**YOUR ASSIGNMENT:** Every record that follows must be set down word for word.

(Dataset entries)
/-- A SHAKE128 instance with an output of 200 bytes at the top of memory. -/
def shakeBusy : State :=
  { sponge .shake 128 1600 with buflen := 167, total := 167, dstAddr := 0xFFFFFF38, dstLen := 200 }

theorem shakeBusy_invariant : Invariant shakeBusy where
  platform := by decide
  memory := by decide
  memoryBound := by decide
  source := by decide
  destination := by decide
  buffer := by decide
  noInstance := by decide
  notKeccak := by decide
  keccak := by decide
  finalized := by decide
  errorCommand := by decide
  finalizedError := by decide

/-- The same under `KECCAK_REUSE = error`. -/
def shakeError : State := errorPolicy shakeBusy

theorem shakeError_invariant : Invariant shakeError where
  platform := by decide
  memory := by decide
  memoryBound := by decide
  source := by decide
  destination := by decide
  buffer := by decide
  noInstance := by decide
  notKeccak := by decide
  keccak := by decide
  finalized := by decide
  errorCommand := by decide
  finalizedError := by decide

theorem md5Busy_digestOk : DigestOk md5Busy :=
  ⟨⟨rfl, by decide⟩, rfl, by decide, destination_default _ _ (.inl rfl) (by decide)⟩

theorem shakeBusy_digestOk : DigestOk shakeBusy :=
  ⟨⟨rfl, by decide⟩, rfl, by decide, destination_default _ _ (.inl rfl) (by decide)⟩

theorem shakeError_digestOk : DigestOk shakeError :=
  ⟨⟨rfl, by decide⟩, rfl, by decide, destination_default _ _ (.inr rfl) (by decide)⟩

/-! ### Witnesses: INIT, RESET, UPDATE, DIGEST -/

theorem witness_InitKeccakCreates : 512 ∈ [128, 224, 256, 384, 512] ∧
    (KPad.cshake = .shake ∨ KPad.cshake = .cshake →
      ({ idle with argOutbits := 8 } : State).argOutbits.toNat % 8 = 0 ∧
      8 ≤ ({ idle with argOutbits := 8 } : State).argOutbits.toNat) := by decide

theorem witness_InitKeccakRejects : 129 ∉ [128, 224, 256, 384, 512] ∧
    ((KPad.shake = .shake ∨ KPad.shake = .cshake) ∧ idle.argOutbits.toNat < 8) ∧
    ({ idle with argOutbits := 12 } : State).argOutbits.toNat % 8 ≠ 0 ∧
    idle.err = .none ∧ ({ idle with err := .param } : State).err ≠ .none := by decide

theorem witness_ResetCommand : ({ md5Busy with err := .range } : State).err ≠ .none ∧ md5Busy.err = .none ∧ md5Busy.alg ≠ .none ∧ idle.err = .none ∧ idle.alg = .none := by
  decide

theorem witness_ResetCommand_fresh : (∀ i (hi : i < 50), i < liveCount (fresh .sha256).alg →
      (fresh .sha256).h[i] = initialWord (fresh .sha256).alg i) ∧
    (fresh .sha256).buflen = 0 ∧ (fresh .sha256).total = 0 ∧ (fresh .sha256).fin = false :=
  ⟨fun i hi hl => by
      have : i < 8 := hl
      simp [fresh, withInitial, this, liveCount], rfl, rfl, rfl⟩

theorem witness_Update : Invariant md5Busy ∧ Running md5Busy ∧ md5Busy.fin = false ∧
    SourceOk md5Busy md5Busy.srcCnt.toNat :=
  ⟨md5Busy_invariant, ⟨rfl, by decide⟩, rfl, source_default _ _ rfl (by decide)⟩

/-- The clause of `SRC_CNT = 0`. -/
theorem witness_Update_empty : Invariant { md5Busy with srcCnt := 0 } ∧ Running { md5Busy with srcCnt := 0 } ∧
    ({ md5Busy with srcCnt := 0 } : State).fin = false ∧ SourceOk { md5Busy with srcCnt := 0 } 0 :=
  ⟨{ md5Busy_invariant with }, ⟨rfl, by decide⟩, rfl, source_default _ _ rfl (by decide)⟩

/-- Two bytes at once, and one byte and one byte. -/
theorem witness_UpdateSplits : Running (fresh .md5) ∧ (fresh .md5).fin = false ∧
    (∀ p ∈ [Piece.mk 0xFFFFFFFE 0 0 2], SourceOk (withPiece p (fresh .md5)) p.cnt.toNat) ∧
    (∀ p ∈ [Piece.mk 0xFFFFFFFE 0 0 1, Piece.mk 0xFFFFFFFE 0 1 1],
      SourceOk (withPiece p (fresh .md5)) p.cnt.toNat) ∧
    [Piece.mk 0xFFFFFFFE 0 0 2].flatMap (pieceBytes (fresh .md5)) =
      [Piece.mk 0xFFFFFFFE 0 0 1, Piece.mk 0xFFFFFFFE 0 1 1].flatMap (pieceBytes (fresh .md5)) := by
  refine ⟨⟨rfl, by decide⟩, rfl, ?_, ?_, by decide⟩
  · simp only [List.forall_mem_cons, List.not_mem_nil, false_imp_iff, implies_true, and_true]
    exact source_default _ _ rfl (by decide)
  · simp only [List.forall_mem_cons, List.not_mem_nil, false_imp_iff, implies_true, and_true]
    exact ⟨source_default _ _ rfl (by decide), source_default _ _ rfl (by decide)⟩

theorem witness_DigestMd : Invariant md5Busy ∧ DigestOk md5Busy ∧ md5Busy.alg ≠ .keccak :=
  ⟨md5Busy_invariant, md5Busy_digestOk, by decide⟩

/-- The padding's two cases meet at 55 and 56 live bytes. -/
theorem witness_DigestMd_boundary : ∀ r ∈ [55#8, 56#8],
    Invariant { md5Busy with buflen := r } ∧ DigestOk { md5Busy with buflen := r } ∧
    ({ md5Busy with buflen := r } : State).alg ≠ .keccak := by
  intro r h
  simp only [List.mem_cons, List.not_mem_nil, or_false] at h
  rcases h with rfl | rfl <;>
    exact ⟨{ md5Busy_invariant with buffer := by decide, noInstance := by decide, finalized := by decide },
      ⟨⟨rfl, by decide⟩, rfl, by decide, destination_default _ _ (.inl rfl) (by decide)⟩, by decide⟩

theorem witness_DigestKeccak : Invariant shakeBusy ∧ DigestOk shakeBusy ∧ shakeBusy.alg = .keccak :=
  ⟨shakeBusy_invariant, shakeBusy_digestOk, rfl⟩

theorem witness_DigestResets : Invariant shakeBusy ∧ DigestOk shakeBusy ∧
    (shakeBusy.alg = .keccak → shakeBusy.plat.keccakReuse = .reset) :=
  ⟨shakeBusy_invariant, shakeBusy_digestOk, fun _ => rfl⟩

**PROBLEM SOLUTION:**
/-- A SHAKE128 instance with an output of 200 bytes at the top of memory. -/
def shakeBusy : State :=
  { sponge .shake 128 1600 with buflen := 167, total := 167, dstAddr := 0xFFFFFF38, dstLen := 200 }

theorem shakeBusy_invariant : Invariant shakeBusy where
  platform := by decide
  memory := by decide
  memoryBound := by decide
  source := by decide
  destination := by decide
  buffer := by decide
  noInstance := by decide
  notKeccak := by decide
  keccak := by decide
  finalized := by decide
  errorCommand := by decide
  finalizedError := by decide

/-- The same under `KECCAK_REUSE = error`. -/
def shakeError : State := errorPolicy shakeBusy

theorem shakeError_invariant : Invariant shakeError where
  platform := by decide
  memory := by decide
  memoryBound := by decide
  source := by decide
  destination := by decide
  buffer := by decide
  noInstance := by decide
  notKeccak := by decide
  keccak := by decide
  finalized := by decide
  errorCommand := by decide
  finalizedError := by decide

theorem md5Busy_digestOk : DigestOk md5Busy :=
  ⟨⟨rfl, by decide⟩, rfl, by decide, destination_default _ _ (.inl rfl) (by decide)⟩

theorem shakeBusy_digestOk : DigestOk shakeBusy :=
  ⟨⟨rfl, by decide⟩, rfl, by decide, destination_default _ _ (.inl rfl) (by decide)⟩

theorem shakeError_digestOk : DigestOk shakeError :=
  ⟨⟨rfl, by decide⟩, rfl, by decide, destination_default _ _ (.inr rfl) (by decide)⟩

/-! ### Witnesses: INIT, RESET, UPDATE, DIGEST -/

theorem witness_InitKeccakCreates : 512 ∈ [128, 224, 256, 384, 512] ∧
    (KPad.cshake = .shake ∨ KPad.cshake = .cshake →
      ({ idle with argOutbits := 8 } : State).argOutbits.toNat % 8 = 0 ∧
      8 ≤ ({ idle with argOutbits := 8 } : State).argOutbits.toNat) := by decide

theorem witness_InitKeccakRejects : 129 ∉ [128, 224, 256, 384, 512] ∧
    ((KPad.shake = .shake ∨ KPad.shake = .cshake) ∧ idle.argOutbits.toNat < 8) ∧
    ({ idle with argOutbits := 12 } : State).argOutbits.toNat % 8 ≠ 0 ∧
    idle.err = .none ∧ ({ idle with err := .param } : State).err ≠ .none := by decide

theorem witness_ResetCommand : ({ md5Busy with err := .range } : State).err ≠ .none ∧ md5Busy.err = .none ∧ md5Busy.alg ≠ .none ∧ idle.err = .none ∧ idle.alg = .none := by
  decide

theorem witness_ResetCommand_fresh : (∀ i (hi : i < 50), i < liveCount (fresh .sha256).alg →
      (fresh .sha256).h[i] = initialWord (fresh .sha256).alg i) ∧
    (fresh .sha256).buflen = 0 ∧ (fresh .sha256).total = 0 ∧ (fresh .sha256).fin = false :=
  ⟨fun i hi hl => by
      have : i < 8 := hl
      simp [fresh, withInitial, this, liveCount], rfl, rfl, rfl⟩

theorem witness_Update : Invariant md5Busy ∧ Running md5Busy ∧ md5Busy.fin = false ∧
    SourceOk md5Busy md5Busy.srcCnt.toNat :=
  ⟨md5Busy_invariant, ⟨rfl, by decide⟩, rfl, source_default _ _ rfl (by decide)⟩

/-- The clause of `SRC_CNT = 0`. -/
theorem witness_Update_empty : Invariant { md5Busy with srcCnt := 0 } ∧ Running { md5Busy with srcCnt := 0 } ∧
    ({ md5Busy with srcCnt := 0 } : State).fin = false ∧ SourceOk { md5Busy with srcCnt := 0 } 0 :=
  ⟨{ md5Busy_invariant with }, ⟨rfl, by decide⟩, rfl, source_default _ _ rfl (by decide)⟩

/-- Two bytes at once, and one byte and one byte. -/
theorem witness_UpdateSplits : Running (fresh .md5) ∧ (fresh .md5).fin = false ∧
    (∀ p ∈ [Piece.mk 0xFFFFFFFE 0 0 2], SourceOk (withPiece p (fresh .md5)) p.cnt.toNat) ∧
    (∀ p ∈ [Piece.mk 0xFFFFFFFE 0 0 1, Piece.mk 0xFFFFFFFE 0 1 1],
      SourceOk (withPiece p (fresh .md5)) p.cnt.toNat) ∧
    [Piece.mk 0xFFFFFFFE 0 0 2].flatMap (pieceBytes (fresh .md5)) =
      [Piece.mk 0xFFFFFFFE 0 0 1, Piece.mk 0xFFFFFFFE 0 1 1].flatMap (pieceBytes (fresh .md5)) := by
  refine ⟨⟨rfl, by decide⟩, rfl, ?_, ?_, by decide⟩
  · simp only [List.forall_mem_cons, List.not_mem_nil, false_imp_iff, implies_true, and_true]
    exact source_default _ _ rfl (by decide)
  · simp only [List.forall_mem_cons, List.not_mem_nil, false_imp_iff, implies_true, and_true]
    exact ⟨source_default _ _ rfl (by decide), source_default _ _ rfl (by decide)⟩

theorem witness_DigestMd : Invariant md5Busy ∧ DigestOk md5Busy ∧ md5Busy.alg ≠ .keccak :=
  ⟨md5Busy_invariant, md5Busy_digestOk, by decide⟩

/-- The padding's two cases meet at 55 and 56 live bytes. -/
theorem witness_DigestMd_boundary : ∀ r ∈ [55#8, 56#8],
    Invariant { md5Busy with buflen := r } ∧ DigestOk { md5Busy with buflen := r } ∧
    ({ md5Busy with buflen := r } : State).alg ≠ .keccak := by
  intro r h
  simp only [List.mem_cons, List.not_mem_nil, or_false] at h
  rcases h with rfl | rfl <;>
    exact ⟨{ md5Busy_invariant with buffer := by decide, noInstance := by decide, finalized := by decide },
      ⟨⟨rfl, by decide⟩, rfl, by decide, destination_default _ _ (.inl rfl) (by decide)⟩, by decide⟩

theorem witness_DigestKeccak : Invariant shakeBusy ∧ DigestOk shakeBusy ∧ shakeBusy.alg = .keccak :=
  ⟨shakeBusy_invariant, shakeBusy_digestOk, rfl⟩

theorem witness_DigestResets : Invariant shakeBusy ∧ DigestOk shakeBusy ∧
    (shakeBusy.alg = .keccak → shakeBusy.plat.keccakReuse = .reset) :=
  ⟨shakeBusy_invariant, shakeBusy_digestOk, fun _ => rfl⟩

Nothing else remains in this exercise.